(Saved data entries)
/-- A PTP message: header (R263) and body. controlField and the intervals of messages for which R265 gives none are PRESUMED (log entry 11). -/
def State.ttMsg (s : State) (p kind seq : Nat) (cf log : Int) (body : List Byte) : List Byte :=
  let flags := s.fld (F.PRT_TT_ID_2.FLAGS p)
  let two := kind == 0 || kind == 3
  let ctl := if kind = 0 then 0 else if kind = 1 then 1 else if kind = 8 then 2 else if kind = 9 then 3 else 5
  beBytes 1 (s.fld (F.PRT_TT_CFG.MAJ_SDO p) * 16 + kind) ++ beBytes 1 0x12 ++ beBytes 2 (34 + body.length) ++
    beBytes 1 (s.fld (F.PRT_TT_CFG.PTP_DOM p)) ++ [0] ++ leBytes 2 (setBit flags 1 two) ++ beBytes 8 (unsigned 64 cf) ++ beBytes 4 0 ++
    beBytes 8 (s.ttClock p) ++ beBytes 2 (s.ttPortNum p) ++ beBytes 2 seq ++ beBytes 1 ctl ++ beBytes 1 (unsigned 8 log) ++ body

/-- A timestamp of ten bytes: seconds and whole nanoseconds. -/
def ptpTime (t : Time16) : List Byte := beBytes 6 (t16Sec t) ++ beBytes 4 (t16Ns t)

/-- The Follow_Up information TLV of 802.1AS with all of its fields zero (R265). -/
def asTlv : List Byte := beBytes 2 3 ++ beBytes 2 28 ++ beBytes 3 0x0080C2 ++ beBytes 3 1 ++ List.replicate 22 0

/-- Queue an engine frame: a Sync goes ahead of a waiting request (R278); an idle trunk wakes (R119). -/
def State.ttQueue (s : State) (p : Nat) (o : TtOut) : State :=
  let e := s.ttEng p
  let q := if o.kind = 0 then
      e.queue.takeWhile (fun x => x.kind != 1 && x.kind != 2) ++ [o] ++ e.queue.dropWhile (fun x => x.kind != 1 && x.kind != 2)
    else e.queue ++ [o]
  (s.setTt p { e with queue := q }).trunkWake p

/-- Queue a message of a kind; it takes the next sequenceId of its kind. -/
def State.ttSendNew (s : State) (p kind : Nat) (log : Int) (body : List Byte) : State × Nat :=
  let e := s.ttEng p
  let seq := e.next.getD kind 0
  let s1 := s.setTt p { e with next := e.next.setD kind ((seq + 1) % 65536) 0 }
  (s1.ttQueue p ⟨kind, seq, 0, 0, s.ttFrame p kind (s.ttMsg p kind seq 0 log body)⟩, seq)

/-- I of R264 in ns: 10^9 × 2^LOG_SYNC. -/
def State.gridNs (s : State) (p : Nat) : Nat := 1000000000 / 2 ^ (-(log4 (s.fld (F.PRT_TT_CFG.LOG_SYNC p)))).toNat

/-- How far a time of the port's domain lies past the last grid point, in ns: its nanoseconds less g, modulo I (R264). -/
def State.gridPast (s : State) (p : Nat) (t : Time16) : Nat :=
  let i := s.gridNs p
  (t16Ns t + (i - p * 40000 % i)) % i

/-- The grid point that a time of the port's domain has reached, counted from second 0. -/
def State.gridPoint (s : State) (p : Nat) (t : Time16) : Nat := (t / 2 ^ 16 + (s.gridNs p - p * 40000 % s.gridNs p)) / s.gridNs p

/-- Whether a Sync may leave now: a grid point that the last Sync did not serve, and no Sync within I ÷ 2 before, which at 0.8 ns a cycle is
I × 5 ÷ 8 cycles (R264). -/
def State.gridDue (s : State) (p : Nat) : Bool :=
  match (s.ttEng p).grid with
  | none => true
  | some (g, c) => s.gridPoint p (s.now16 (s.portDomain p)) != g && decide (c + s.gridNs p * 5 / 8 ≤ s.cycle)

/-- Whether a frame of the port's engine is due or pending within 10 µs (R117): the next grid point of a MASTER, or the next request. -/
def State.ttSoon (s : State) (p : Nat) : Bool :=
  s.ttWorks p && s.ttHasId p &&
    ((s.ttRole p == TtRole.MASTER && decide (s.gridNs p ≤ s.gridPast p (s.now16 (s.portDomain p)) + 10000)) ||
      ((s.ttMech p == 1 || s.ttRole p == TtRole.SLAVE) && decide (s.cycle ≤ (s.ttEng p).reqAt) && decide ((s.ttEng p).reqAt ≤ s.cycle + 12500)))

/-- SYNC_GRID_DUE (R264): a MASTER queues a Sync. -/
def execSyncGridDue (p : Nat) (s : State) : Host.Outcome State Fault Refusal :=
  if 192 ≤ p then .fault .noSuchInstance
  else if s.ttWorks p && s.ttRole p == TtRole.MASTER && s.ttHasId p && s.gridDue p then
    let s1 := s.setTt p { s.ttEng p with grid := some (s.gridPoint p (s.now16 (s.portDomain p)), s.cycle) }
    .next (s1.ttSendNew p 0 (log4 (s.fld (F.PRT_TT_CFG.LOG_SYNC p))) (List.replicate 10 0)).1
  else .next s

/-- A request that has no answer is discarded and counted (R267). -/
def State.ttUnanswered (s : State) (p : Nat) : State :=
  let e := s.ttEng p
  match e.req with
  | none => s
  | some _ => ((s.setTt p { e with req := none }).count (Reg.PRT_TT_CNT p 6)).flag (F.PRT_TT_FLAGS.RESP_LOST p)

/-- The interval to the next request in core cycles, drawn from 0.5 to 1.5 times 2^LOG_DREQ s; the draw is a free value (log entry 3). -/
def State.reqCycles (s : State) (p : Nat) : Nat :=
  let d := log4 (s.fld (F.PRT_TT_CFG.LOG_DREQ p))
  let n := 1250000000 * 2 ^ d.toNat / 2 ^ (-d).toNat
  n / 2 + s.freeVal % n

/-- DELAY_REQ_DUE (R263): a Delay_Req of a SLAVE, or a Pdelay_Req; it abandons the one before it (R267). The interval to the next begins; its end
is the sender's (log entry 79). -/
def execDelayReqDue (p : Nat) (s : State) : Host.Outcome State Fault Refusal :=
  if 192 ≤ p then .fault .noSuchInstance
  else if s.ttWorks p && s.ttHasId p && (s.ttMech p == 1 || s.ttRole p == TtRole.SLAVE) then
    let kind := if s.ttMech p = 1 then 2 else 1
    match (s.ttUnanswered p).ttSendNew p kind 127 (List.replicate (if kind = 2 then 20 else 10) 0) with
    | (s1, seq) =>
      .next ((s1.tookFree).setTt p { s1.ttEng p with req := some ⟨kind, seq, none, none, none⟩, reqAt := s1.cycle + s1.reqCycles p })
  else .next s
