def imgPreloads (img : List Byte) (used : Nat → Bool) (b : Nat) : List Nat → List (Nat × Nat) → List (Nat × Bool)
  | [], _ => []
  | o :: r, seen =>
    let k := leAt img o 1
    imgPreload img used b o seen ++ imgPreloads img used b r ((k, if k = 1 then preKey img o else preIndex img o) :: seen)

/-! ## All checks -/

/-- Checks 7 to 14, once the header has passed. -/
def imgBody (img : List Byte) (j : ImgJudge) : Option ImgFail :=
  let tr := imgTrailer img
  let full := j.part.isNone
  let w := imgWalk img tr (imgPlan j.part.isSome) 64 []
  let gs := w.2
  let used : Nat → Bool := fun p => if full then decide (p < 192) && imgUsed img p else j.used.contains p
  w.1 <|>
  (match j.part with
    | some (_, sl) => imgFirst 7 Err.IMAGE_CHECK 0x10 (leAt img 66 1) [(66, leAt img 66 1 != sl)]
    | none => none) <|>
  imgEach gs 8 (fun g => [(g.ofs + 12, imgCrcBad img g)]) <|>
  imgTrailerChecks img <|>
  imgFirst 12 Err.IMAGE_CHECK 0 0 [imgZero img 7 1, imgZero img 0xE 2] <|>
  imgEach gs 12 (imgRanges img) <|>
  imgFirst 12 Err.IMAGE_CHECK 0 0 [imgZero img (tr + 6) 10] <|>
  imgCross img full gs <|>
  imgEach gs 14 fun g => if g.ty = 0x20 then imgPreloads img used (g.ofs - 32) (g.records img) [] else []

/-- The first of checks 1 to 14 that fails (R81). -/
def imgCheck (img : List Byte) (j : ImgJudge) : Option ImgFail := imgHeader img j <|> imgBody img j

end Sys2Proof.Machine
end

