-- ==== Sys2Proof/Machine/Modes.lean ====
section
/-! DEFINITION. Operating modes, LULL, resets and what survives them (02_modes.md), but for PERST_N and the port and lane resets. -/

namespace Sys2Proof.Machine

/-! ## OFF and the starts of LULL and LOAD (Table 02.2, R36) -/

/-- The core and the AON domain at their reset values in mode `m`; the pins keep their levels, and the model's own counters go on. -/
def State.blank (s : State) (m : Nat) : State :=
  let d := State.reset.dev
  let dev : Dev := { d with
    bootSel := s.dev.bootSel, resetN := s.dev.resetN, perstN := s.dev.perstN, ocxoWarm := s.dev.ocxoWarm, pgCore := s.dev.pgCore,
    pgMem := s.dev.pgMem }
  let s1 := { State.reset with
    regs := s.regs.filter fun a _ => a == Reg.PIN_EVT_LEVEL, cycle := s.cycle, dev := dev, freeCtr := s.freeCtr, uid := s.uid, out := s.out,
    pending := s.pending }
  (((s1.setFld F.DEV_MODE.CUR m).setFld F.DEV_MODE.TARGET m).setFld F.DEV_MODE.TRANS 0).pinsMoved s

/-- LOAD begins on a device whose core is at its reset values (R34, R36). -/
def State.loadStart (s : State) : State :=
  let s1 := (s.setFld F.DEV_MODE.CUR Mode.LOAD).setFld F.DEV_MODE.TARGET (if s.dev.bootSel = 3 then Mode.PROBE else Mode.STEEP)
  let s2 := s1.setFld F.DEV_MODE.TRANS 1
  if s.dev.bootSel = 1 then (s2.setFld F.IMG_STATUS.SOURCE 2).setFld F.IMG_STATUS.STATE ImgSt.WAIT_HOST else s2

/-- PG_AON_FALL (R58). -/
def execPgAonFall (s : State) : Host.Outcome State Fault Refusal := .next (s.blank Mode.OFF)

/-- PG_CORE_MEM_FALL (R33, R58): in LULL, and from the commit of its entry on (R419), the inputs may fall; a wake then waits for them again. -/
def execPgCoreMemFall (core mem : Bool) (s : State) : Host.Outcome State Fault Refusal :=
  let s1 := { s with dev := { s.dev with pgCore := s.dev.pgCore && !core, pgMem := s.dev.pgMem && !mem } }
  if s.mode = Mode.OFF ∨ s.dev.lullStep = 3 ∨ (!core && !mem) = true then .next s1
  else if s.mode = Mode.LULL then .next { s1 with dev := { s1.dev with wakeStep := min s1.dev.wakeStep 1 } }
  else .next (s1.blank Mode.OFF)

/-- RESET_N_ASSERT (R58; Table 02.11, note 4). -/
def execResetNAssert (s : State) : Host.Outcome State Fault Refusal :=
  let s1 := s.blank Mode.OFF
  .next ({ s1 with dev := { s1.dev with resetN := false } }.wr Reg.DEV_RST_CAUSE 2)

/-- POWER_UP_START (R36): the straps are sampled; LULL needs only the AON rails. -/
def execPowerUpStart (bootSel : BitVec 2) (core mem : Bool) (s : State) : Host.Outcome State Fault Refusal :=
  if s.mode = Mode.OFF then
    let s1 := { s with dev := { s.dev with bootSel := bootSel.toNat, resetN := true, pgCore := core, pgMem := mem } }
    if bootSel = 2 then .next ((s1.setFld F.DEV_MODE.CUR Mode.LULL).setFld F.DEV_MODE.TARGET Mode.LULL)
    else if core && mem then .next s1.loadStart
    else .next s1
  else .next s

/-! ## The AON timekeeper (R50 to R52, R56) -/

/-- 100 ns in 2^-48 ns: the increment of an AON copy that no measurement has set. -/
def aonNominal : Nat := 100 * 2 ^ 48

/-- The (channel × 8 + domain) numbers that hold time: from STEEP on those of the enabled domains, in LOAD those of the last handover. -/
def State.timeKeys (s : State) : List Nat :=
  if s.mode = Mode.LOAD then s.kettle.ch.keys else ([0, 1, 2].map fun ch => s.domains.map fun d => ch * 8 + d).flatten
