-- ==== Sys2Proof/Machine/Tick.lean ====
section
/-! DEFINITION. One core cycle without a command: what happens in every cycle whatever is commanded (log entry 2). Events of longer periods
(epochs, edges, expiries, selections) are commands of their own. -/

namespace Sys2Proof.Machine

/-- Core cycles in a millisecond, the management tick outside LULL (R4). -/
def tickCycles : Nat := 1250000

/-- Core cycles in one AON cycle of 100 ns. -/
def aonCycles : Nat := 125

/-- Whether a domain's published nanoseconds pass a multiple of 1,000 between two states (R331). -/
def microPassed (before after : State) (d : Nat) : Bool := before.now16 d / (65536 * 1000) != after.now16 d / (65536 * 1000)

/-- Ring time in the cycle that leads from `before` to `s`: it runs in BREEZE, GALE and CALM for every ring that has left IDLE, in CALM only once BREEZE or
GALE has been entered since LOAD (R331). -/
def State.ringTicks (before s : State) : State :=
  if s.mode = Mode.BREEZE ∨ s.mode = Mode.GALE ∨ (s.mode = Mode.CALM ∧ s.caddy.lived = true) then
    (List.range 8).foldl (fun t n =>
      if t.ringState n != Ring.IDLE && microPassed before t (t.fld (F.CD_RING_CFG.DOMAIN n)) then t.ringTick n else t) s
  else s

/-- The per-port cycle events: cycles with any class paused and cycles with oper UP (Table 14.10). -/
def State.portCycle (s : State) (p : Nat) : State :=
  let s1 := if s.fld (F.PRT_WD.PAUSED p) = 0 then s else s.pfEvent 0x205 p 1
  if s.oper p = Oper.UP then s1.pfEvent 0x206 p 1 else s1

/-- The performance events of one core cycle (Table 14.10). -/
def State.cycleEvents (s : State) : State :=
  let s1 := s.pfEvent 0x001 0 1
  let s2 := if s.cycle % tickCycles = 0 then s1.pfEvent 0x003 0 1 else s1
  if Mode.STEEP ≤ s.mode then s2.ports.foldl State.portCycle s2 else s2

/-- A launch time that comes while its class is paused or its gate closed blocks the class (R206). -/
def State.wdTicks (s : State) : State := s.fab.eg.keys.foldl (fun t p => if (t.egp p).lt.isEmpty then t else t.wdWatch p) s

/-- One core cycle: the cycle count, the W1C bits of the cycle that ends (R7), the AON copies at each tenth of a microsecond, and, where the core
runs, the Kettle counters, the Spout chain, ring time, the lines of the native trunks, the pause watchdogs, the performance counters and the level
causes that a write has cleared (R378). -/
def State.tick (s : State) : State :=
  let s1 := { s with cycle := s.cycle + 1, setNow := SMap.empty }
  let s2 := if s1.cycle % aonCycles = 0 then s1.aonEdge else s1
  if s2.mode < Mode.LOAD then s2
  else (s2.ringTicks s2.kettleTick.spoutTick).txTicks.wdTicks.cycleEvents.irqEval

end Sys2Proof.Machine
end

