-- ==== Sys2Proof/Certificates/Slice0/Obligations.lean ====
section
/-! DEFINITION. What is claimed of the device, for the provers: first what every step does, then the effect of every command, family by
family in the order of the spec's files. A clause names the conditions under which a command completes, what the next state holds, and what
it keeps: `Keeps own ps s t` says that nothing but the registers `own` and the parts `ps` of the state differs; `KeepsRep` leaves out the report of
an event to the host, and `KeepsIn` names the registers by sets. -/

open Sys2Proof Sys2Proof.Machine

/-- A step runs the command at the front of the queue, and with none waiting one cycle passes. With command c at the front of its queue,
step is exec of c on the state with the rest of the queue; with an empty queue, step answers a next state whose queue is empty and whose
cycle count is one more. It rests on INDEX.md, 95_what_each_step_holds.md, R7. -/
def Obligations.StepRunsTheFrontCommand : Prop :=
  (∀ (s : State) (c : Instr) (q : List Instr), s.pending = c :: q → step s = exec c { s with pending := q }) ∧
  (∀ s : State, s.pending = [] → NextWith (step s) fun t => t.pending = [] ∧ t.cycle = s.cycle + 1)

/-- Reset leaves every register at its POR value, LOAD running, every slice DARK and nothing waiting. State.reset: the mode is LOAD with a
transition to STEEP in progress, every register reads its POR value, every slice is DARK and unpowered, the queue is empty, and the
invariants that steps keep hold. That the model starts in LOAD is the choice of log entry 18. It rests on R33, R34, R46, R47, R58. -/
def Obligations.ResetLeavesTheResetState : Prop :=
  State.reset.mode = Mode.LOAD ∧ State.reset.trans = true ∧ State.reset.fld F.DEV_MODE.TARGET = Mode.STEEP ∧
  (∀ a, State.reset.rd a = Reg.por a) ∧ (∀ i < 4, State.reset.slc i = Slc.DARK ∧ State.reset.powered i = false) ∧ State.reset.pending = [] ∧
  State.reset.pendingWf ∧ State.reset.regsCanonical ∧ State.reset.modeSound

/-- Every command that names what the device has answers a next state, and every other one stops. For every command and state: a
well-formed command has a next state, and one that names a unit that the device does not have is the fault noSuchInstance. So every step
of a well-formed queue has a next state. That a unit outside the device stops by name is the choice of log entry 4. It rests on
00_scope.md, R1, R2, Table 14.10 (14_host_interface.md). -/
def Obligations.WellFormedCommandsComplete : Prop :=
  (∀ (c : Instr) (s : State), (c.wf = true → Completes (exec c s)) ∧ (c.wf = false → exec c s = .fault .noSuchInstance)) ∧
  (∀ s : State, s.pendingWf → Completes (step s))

What the exercise asks: Both end lines included, restate word for word the lines above from the line with "(∀ (s : State)" to the line with "State.reset.pendingWf ∧ State.reset.regsCanonical", and nothing else.

Reply:
  (∀ (s : State) (c : Instr) (q : List Instr), s.pending = c :: q → step s = exec c { s with pending := q }) ∧
  (∀ s : State, s.pending = [] → NextWith (step s) fun t => t.pending = [] ∧ t.cycle = s.cycle + 1)

/-- Reset leaves every register at its POR value, LOAD running, every slice DARK and nothing waiting. State.reset: the mode is LOAD with a
transition to STEEP in progress, every register reads its POR value, every slice is DARK and unpowered, the queue is empty, and the
invariants that steps keep hold. That the model starts in LOAD is the choice of log entry 18. It rests on R33, R34, R46, R47, R58. -/
def Obligations.ResetLeavesTheResetState : Prop :=
  State.reset.mode = Mode.LOAD ∧ State.reset.trans = true ∧ State.reset.fld F.DEV_MODE.TARGET = Mode.STEEP ∧
  (∀ a, State.reset.rd a = Reg.por a) ∧ (∀ i < 4, State.reset.slc i = Slc.DARK ∧ State.reset.powered i = false) ∧ State.reset.pending = [] ∧
  State.reset.pendingWf ∧ State.reset.regsCanonical ∧ State.reset.modeSound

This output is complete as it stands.